#### [INSTRUCTIONS TO FOLLOW]
Retype, word for word, every line of the records below starting at the one that contains "0x7E123549] := by decide +kernel" and ending at the one that contains "w64n63 with ksValid"; include both of those lines and nothing more.

#### [RECORD EXTRACTS]

-- ==== Sys2Proof/Tests/Slice0.lean ====
section
/-! SUPPORT. Tests/Slice0: the model's own tests, and a witness for the hypotheses of every obligation that has any.
Expected values are the spec's: 95_test_vectors.md, 30_encoding.md R81, 40_datapath.md R118, 41_init.md R146. -/

namespace Sys2Proof.Tests

-- One thread: the many kernel evaluations below would each hold one.
set_option Elab.async false

open Sys2Proof Sys2Proof.Machine

/-! ### Helpers -/

/-- The four configurations (00_scope.md R6). -/
def w64n63 : Config := { word := .w64, cap := .wMinusOne }
def w64n64 : Config := { word := .w64, cap := .full }
def w32n31 : Config := { word := .w32, cap := .wMinusOne }
def w32n32 : Config := { word := .w32, cap := .full }

/-- Init of the all-zero key and IV, and of the second vector (41_init.md R146). -/
def initZero : SReg := 0x92AC487E267F5871D3A1896DF514AD2FEA84132040AE4058A21B38EC692AE61D74931A85
def initTwo : SReg := 0xBB0147E58AE7DD98E77AE9A1F9E67BE89A22F91276065DBE1BB82BD28C4F01F4EA1D624E

/-- A block right after the warm-up of the all-zero key and IV. -/
def keyed (c : Config) : State := { State.resetWith c with sreg := initZero, phase := .warmedUp }

/-- The same block after an extraction. -/
def used (c : Config) : State := { keyed c with phase := .running }

/-- A block in warm-up with `r` steps to do. -/
def warming (c : Config) (r : Nat) : State := { State.resetWith c with sreg := load 0 0, phase := .warmup, rem := r }

/-- The next state of an outcome. -/
def nextOf (o : Host.Outcome State Fault Refusal) : Option State :=
  match o with
  | .next m => some m
  | .fault _ => none
  | .refused _ => none

/-- The state with these set bits (95_test_vectors.md section 2.1). -/
def bitsAt (ps : List Nat) : SReg := sregOf fun p => ps.contains p

theorem exists_next {o : Host.Outcome State Fault Refusal} {p : State → Bool} (h : (nextOf o).any p = true) :
    ∃ t, o = .next t ∧ p t = true := by
  cases o with
  | next m => exact ⟨m, rfl, h⟩
  | fault f => cases f
  | refused r => simp [nextOf] at h

/-! ### Well-formedness and the encoding -/

theorem test_wellformed_largest_count : (Instr.nextBits 127).WellFormed := by decide
theorem test_illformed_count : ¬ (Instr.nop 128).WellFormed ∧ ¬ (Instr.load 128).WellFormed ∧
    ¬ (Instr.nextBit 128).WellFormed ∧ ¬ (Instr.nextByte 128).WellFormed ∧ ¬ (Instr.nextBits 128).WellFormed ∧
    ¬ (Instr.nextBytes 128).WellFormed ∧ ¬ (Instr.reserved110 128).WellFormed ∧
    ¬ (Instr.reserved111 128).WellFormed := by decide

/-- One word per constructor, N then OP (30_encoding.md R71, R72). -/
theorem test_decode_nop : decode 0b0000000_000 = .nop 0 := by decide
theorem test_decode_nop_ignored_count : decode 0b1010101_000 = .nop 85 := by decide
theorem test_decode_load : decode 0b1111111_001 = .load 127 := by decide
theorem test_decode_next_bit : decode 0b0000001_010 = .nextBit 1 := by decide
theorem test_decode_next_byte : decode 0b0100000_011 = .nextByte 32 := by decide
theorem test_decode_next_bits : decode 0b1000000_100 = .nextBits 64 := by decide
theorem test_decode_next_bytes : decode 0b0001000_101 = .nextBytes 8 := by decide
theorem test_decode_reserved110 : decode 0b1111111_110 = .reserved110 127 := by decide
theorem test_decode_reserved111 : decode 0b0000000_111 = .reserved111 0 := by decide

/-- Numbers above the 10-bit format are refused by name (30_encoding.md R78). -/
theorem test_decode_number :
    decodeNumber 1023 = .ok (.reserved111 127) ∧ decodeNumber 1024 = .error .notTenBits := ⟨rfl, rfl⟩
theorem test_decode_table_word :
    decodeTableWord 10 0x204 = some (.nextBits 64) ∧ decodeTableWord 16 0x204 = some (.nextBits 64) ∧
    decodeTableWord 3 0x005 = some (.nextBytes 0) ∧ decodeTableWord 16 0x400 = none := by decide

/-- A table word runs as the first command after reset (95_test_vectors.md section 2.6, first and third rows). -/
theorem test_fetch_after_reset :
    (nextOf (step (State.reset.withFetchWord 10 0x002))).any
      (fun t => t.rej && t.errCode == some .notReady) = true ∧
    (nextOf (step (State.reset.withFetchWord 10 0x007))).any
      (fun t => t.rej && t.errCode == some .illegalOp) = true ∧
    (nextOf (step (State.reset.withFetchWord 10 0x001))).any
      (fun t => t.phase == .warmup && t.rem == 1152) = true := by decide +kernel

/-- The assembler's text (30_encoding.md R79, R81; 95_test_vectors.md P2, 2.6). -/
theorem test_parse_load :
    parseLine "LOAD key=5FE52A8075DA10AD46F0, iv=E3069F49D423BA6FF114".toList =
      some (some (.load [0x5F, 0xE5, 0x2A, 0x80, 0x75, 0xDA, 0x10, 0xAD, 0x46, 0xF0]
        [0xE3, 0x06, 0x9F, 0x49, 0xD4, 0x23, 0xBA, 0x6F, 0xF1, 0x14])) := by decide +kernel
theorem test_parse_lines :
    parseLine "  NEXT_BITS 63 ; a comment".toList = some (some (.nextBits 63)) ∧
    parseLine "NEXT_BYTES 0".toList = some (some (.nextBytes 0)) ∧
    parseLine ".cmd 0x3F9".toList = some (some (.cmd 0x3F9)) ∧ parseLine ".cmd 0x400".toList = none ∧
    parseLine "NEXT_BITS".toList = none ∧ parseLine "; a comment".toList = some none := by decide +kernel
theorem test_parse_numbers :
    hexDigit '0' = some 0 ∧ hexDigit '9' = some 9 ∧ hexDigit 'A' = some 10 ∧ hexDigit 'f' = some 15 ∧
    hexDigit 'G' = none ∧ numberOf 10 "127".toList = some 127 ∧ numberOf 10 "1F".toList = none ∧
    numberOf 16 "3F9".toList = some 0x3F9 ∧ numberOf 16 [] = none := by decide +kernel
/-- The model's choice of notes/assumptions/16.md: a `.cmd` line that spells a LOAD carries no key and no IV; with both on
the ports the same word is a LOAD like any other (95_test_vectors.md section 2.4). -/
theorem test_cmd_line_of_a_load :
    (assemble (.cmd 0x3F9)).keyIn = none ∧ (assemble (.cmd 0x3F9)).ivIn = none ∧
    (nextOf (step { State.reset with ports := assemble (.cmd 0x3F9) })).isNone = true ∧
    (nextOf (step { State.reset with
      ports := { assemble (.cmd 0x3F9) with keyIn := some 0, ivIn := some 0 } })).any
      (fun t => t.phase == .warmup && t.sreg == load 0 0) = true := by decide +kernel
theorem test_assembled_words :
    asmWord (.nextBits 64) = 0x204 ∧ asmWord (.nextBytes 9) = 0x04D ∧ asmWord (.load [] []) = 0x001 ∧
    (assemble (.load [0x5F, 0xE5, 0x2A, 0x80, 0x75, 0xDA, 0x10, 0xAD, 0x46, 0xF0] [])).keyIn =
      some 0xF046AD10DA75802AE55F := by decide +kernel

/-! ### Datapath: 95_test_vectors.md sections 2.1 to 2.3 -/

theorem test_step1_all_ones :
    step1 (BitVec.allOnes 288) =
      (false, 0xFFFFFFFFFFFFFFFFFFFFFFFFFFFDFFFFFFFFFFFFFFFFFFFFDFFFFFFFFFFFFFFFFFFFFFFE) := by decide +kernel
theorem test_step1_and_terms :
    step1 (bitsAt [91, 92]) =
      (false, 0x000000000000000000000000000000000000000000000000380000000000000000000000) ∧
    step1 (bitsAt [175, 176]) =
      (false, 0x000000000000000000000000000380000000000000000000000000000000000000000000) ∧
    step1 (bitsAt [286, 287]) =
      (false, 0xC00000000000000000000000000000000000000000000000000000000000000000000001) := by decide +kernel
theorem test_step1_output_taps :
    step1 (bitsAt [66]) =
      (true, 0x000000000000000000000000000000000000000000000000200000040000000000000000) ∧
    step1 (bitsAt [288]) =
      (true, 0x000000000000000000000000000000000000000000000000000000000000000000000001) ∧
    step1 (bitsAt [93, 177]) =
      (false, 0x000000000000000000000000000200000000000000000000200000000000000000000000) := by decide +kernel
theorem test_step1_cross_segment_taps :
    step1 (bitsAt [69]) =
      (false, 0x000000000000000000000000000000000000000000000000000000200000000000000001) ∧
    step1 (bitsAt [171]) =
      (false, 0x000000000000000000000000000008000000000000000000200000000000000000000000) ∧
    step1 (bitsAt [264]) =
      (false, 0x000001000000000000000000000200000000000000000000000000000000000000000000) := by decide +kernel
theorem test_step1_first_of_warm_up :
    step1 (load 0 0) =
      (true, 0xC00000000000000000000000000000000000000000000000000000000000000000000000) := by decide +kernel
theorem test_slices :
    (slice initZero 66 8, slice initZero 69 8, slice initZero 91 8, slice initZero 92 8, slice initZero 93 8) =
      (0x58, 0xC6, 0xC2, 0x84, 0x08) ∧
    (slice initZero 162 8, slice initZero 171 8, slice initZero 175 8, slice initZero 176 8, slice initZero 177 8) =
      (0x5F, 0xA5, 0x5A, 0xB5, 0x6A) ∧
    (slice initZero 243 8, slice initZero 264 8, slice initZero 286 8, slice initZero 287 8, slice initZero 288 8) =
      (0xD7, 0x7E, 0x52, 0xA4, 0x49) := by decide +kernel
theorem test_combine :
    (combine fun p => slice initZero p 31).t1 = 0x4744B275#31 ∧
    (combine fun p => slice initZero p 31).t2 = 0x4B72F85B#31 ∧
    (combine fun p => slice initZero p 31).t3 = 0x43A4DF58#31 := by decide +kernel
theorem test_batch_8 :
    batch initZero 8 =
      (0xFB#8, 0xAC487E267F5871D3A1896DF515B52FEA84132040AE4058B5DB38EC692AE61D74931A851A) := by decide +kernel
theorem test_batch_31 :
    batch initZero 31 =
      (0x26BFE0FB#31, 0x133FAC38E9D0C4B6FA8ADA1F4ED209902057202C5AE4D22E3495730EBA498D428D7D92E1) := by
  decide +kernel
theorem test_batch_63 :
    batch initZero 63 =
      (0x1B05595826BFE0FB#63, 0xE9D0C4B6FA8ADA1F4ED26A6811C5202C5AE4D22E27077A205A498D428D7D92E17A052F62) := by
  decide +kernel
theorem test_packed_words_32 :
    pack 32 initZero 0 =
      [0xA158C92E, 0xB8675496, 0x371CD845, 0x1A027502, 0x04C82157, 0xF4B528AF, 0xB69185CB, 0x8E1AFE64,
        0x7E123549] := by decide +kernel
theorem test_packed_words_64 :
    pack 64 initTwo 0 =
      [0x7246B8572F80F231, 0x4BD41DD87DBA606E, 0x489F445917DE679F, 0x85975EE719BBE751, 0xA7E280DD00000000] := by
  decide +kernel
theorem test_packed_slices :
    packedSlice (pack 32 initZero 0) 66 8 = 0x58 ∧ packedSlice (pack 64 initZero 0) 162 8 = 0x5F ∧
    packedSlice (pack 32 initZero 0) 243 31 = 0x2E5C70D7 ∧ packedSlice (pack 64 initZero 0) 288 31 = 0x7E123549 := by
  decide +kernel

/-- The tap-selector constants, k then o at each width (40_datapath.md R118). -/
theorem test_tap_constants_32 :
    ([66, 69, 91, 92, 93, 162, 171, 175, 176, 177, 243, 264, 286, 287, 288].map
      fun p => (wordIndex 32 p, wordOffset 32 p)) =
      [(2, 30), (2, 27), (2, 5), (2, 4), (2, 3), (5, 30), (5, 21), (5, 17), (5, 16), (5, 15), (7, 13), (8, 24),
        (8, 2), (8, 1), (8, 0)] := by decide
theorem test_tap_constants_64 :
    ([66, 69, 91, 92, 93, 162, 171, 175, 176, 177, 243, 264, 286, 287, 288].map
      fun p => (wordIndex 64 p, wordOffset 64 p)) =
      [(1, 62), (1, 59), (1, 37), (1, 36), (1, 35), (2, 30), (2, 21), (2, 17), (2, 16), (2, 15), (3, 13), (4, 56),
        (4, 34), (4, 33), (4, 32)] := by decide

/-- One packed update at each width against the next state of the logical batch (95_test_vectors.md section 2.2). -/
theorem test_packed_update :
    packedUpdate (pack 32 initZero 0) 31 =
      (0x26BFE0FB#31,
        pack 32 0x133FAC38E9D0C4B6FA8ADA1F4ED209902057202C5AE4D22E3495730EBA498D428D7D92E1 0) ∧
    packedUpdate (pack 64 initZero 0) 63 =
      (0x1B05595826BFE0FB#63,
        pack 64 0xE9D0C4B6FA8ADA1F4ED26A6811C5202C5AE4D22E27077A205A498D428D7D92E17A052F62 0) := by decide +kernel

/-! ### One edge of each command (95_test_vectors.md sections 2.4 to 2.6) -/

theorem test_nop :
    (nextOf (step (offerWord { used w64n63 with ksValid := true, rej := true } 0x3F8))).any
      (fun t => t.sreg == initZero && t.phase == .running && !t.ksValid && !t.rej && t.errCode == none) = true := by
  decide +kernel
theorem test_load :
    (nextOf (step { used w64n63 with ports := assemble (.load [0x5F, 0xE5, 0x2A, 0x80, 0x75, 0xDA, 0x10, 0xAD, 0x46,
        0xF0] [0xE3, 0x06, 0x9F, 0x49, 0xD4, 0x23, 0xBA, 0x6F, 0xF1, 0x14]) })).any
      (fun t => t.sreg == 0xE000000000000000000000000000029E2DF7447A8933E0DC6000F046AD10DA75802AE55F &&
        t.phase == .warmup && t.rem == 1152 && !cmdReady t) = true := by decide +kernel
/-- The first step of the warm-up at NMAX = 31, and the last one of five steps (95_test_vectors.md P1). -/
theorem test_warm_up_edges :
    (nextOf (step (warming w32n31 1152))).any (fun t => t.rem == 1121 && t.phase == .warmup) = true ∧
    (nextOf (step (warming w32n31 5))).any (fun t => t.rem == 0 && t.phase == .warmedUp) = true := by decide +kernel
theorem test_next_bit :
    (nextOf (step (offerWord (keyed w32n31) 0x002))).any
      (fun t => t.ksData == 1 && t.ksValid && t.phase == .running) = true := by decide +kernel
theorem test_next_byte :
    (nextOf (step (offerWord (keyed w64n63) 0x003))).any
      (fun t => t.ksData == 0xFB && t.ksValid && t.phase == .running) = true := by decide +kernel
theorem test_next_bits_largest :
    (nextOf (step (offerWord (keyed w64n63) 0x1FC))).any (fun t => t.ksData == 0x1B05595826BFE0FB) = true ∧
    (nextOf (step (offerWord (keyed w32n31) 0x0FC))).any (fun t => t.ksData == 0x26BFE0FB) = true := by decide +kernel
/-- The same word at NMAX = W − 1 and NMAX = W (95_test_vectors.md section 2.6). -/
theorem test_next_bits_above_cap :
    (nextOf (step (offerWord (used w64n63) 0x204))).any (fun t => t.rej && t.errCode == some .badN) = true ∧
    (nextOf (step (offerWord (used w64n64) 0x204))).any (fun t => !t.rej && t.ksValid) = true := by decide +kernel
theorem test_next_bytes_one_cycle :
    (nextOf (step (offerWord (keyed w64n63) 0x025))).any (fun t => t.ksData == 0x26BFE0FB && t.ksValid) = true ∧
    (nextOf (step (offerWord (keyed w64n63) 0x02D))).any (fun t => t.ksData == 0x5826BFE0FB) = true ∧
    (nextOf (step (offerWord (used w32n31) 0x02D))).any (fun t => t.errCode == some .badN) = true := by
  decide +kernel
/-- The first edge of a split: 63 steps, no result yet; then its second edge. -/
theorem test_next_bytes_split :
    (nextOf (step (offerWord (keyed w64n63) 0x045))).any
      (fun t => t.acc == 0x1B05595826BFE0FB && t.pend == 1 && !t.ksValid && !cmdReady t && t.phase == .warmedUp) =
        true ∧
    (nextOf (step
      { keyed w64n63 with
        sreg := 0xE9D0C4B6FA8ADA1F4ED26A6811C5202C5AE4D22E27077A205A498D428D7D92E17A052F62,
        acc := 0x1B05595826BFE0FB, pend := 1 })).any
      (fun t => t.ksData == 0x1B05595826BFE0FB && t.ksValid && t.phase == .running && t.pend == 0 &&
        t.sreg == 0xD3A1896DF515B43E9DA4D4D023884058B5C9A45C4E0EF44094931A851AFB25C2F40A5EC4) = true := by
  decide +kernel
theorem test_reserved110 :
    (nextOf (step (offerWord (used w32n31) 0x3FE))).any
      (fun t => t.rej && t.errCode == some .illegalOp && t.sreg == initZero) = true := by decide +kernel
theorem test_reserved111 :
    (nextOf (step (offerWord { used w32n31 with errCode := some .notReady } 0x007))).any
      (fun t => t.rej && t.errCode == some .notReady) = true := by decide +kernel
/-- Zero counts are rejected, and NOT_READY comes before BAD_N (95_test_vectors.md section 2.6). -/
theorem test_zero_counts :
    (nextOf (step (offerWord (used w64n63) 0x004))).any (fun t => t.errCode == some .badN) = true ∧
    (nextOf (step (offerWord (used w64n63) 0x005))).any (fun t => t.errCode == some .badN) = true ∧
    (nextOf (step (offerWord (State.resetWith w64n63) 0x004))).any (fun t => t.errCode == some .notReady) = true := by
  decide +kernel
/-- A reset edge abandons a warm-up and drops the command offered there (70_reset_and_hazards.md R230). -/
theorem test_reset_wins :
    (nextOf (step { warming w64n63 900 with
      ports := { rst := some true, cmdValid := some true, cmd := some 0x007, keyIn := none, ivIn := none } })).any
      (fun t => t.phase == .unloaded && t.rem == 0 && t.errCode == none && t.sreg == 0 && cmdReady t) = true := by
  decide +kernel
/-- Undefined inputs: refused where the edge samples them, and only there (70_reset_and_hazards.md R259). -/
theorem test_undefined_inputs :
    (nextOf (step { State.reset with ports := { Inputs.idle with rst := none } })).isNone = true ∧
    (nextOf (step { State.reset with ports := { Inputs.idle with cmd := none } })).isSome = true ∧
    (nextOf (step { State.reset with
      ports := { rst := some false, cmdValid := some true, cmd := some 1, keyIn := none, ivIn := some 0 } })).isNone =
        true := by decide +kernel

#### [SOLUTION TO THIS PROBLEM]
        0x7E123549] := by decide +kernel
theorem test_packed_words_64 :
    pack 64 initTwo 0 =
      [0x7246B8572F80F231, 0x4BD41DD87DBA606E, 0x489F445917DE679F, 0x85975EE719BBE751, 0xA7E280DD00000000] := by
  decide +kernel
theorem test_packed_slices :
    packedSlice (pack 32 initZero 0) 66 8 = 0x58 ∧ packedSlice (pack 64 initZero 0) 162 8 = 0x5F ∧
    packedSlice (pack 32 initZero 0) 243 31 = 0x2E5C70D7 ∧ packedSlice (pack 64 initZero 0) 288 31 = 0x7E123549 := by
  decide +kernel

/-- The tap-selector constants, k then o at each width (40_datapath.md R118). -/
theorem test_tap_constants_32 :
    ([66, 69, 91, 92, 93, 162, 171, 175, 176, 177, 243, 264, 286, 287, 288].map
      fun p => (wordIndex 32 p, wordOffset 32 p)) =
      [(2, 30), (2, 27), (2, 5), (2, 4), (2, 3), (5, 30), (5, 21), (5, 17), (5, 16), (5, 15), (7, 13), (8, 24),
        (8, 2), (8, 1), (8, 0)] := by decide
theorem test_tap_constants_64 :
    ([66, 69, 91, 92, 93, 162, 171, 175, 176, 177, 243, 264, 286, 287, 288].map
      fun p => (wordIndex 64 p, wordOffset 64 p)) =
      [(1, 62), (1, 59), (1, 37), (1, 36), (1, 35), (2, 30), (2, 21), (2, 17), (2, 16), (2, 15), (3, 13), (4, 56),
        (4, 34), (4, 33), (4, 32)] := by decide

/-- One packed update at each width against the next state of the logical batch (95_test_vectors.md section 2.2). -/
theorem test_packed_update :
    packedUpdate (pack 32 initZero 0) 31 =
      (0x26BFE0FB#31,
        pack 32 0x133FAC38E9D0C4B6FA8ADA1F4ED209902057202C5AE4D22E3495730EBA498D428D7D92E1 0) ∧
    packedUpdate (pack 64 initZero 0) 63 =
      (0x1B05595826BFE0FB#63,
        pack 64 0xE9D0C4B6FA8ADA1F4ED26A6811C5202C5AE4D22E27077A205A498D428D7D92E17A052F62 0) := by decide +kernel

/-! ### One edge of each command (95_test_vectors.md sections 2.4 to 2.6) -/

theorem test_nop :
    (nextOf (step (offerWord { used w64n63 with ksValid := true, rej := true } 0x3F8))).any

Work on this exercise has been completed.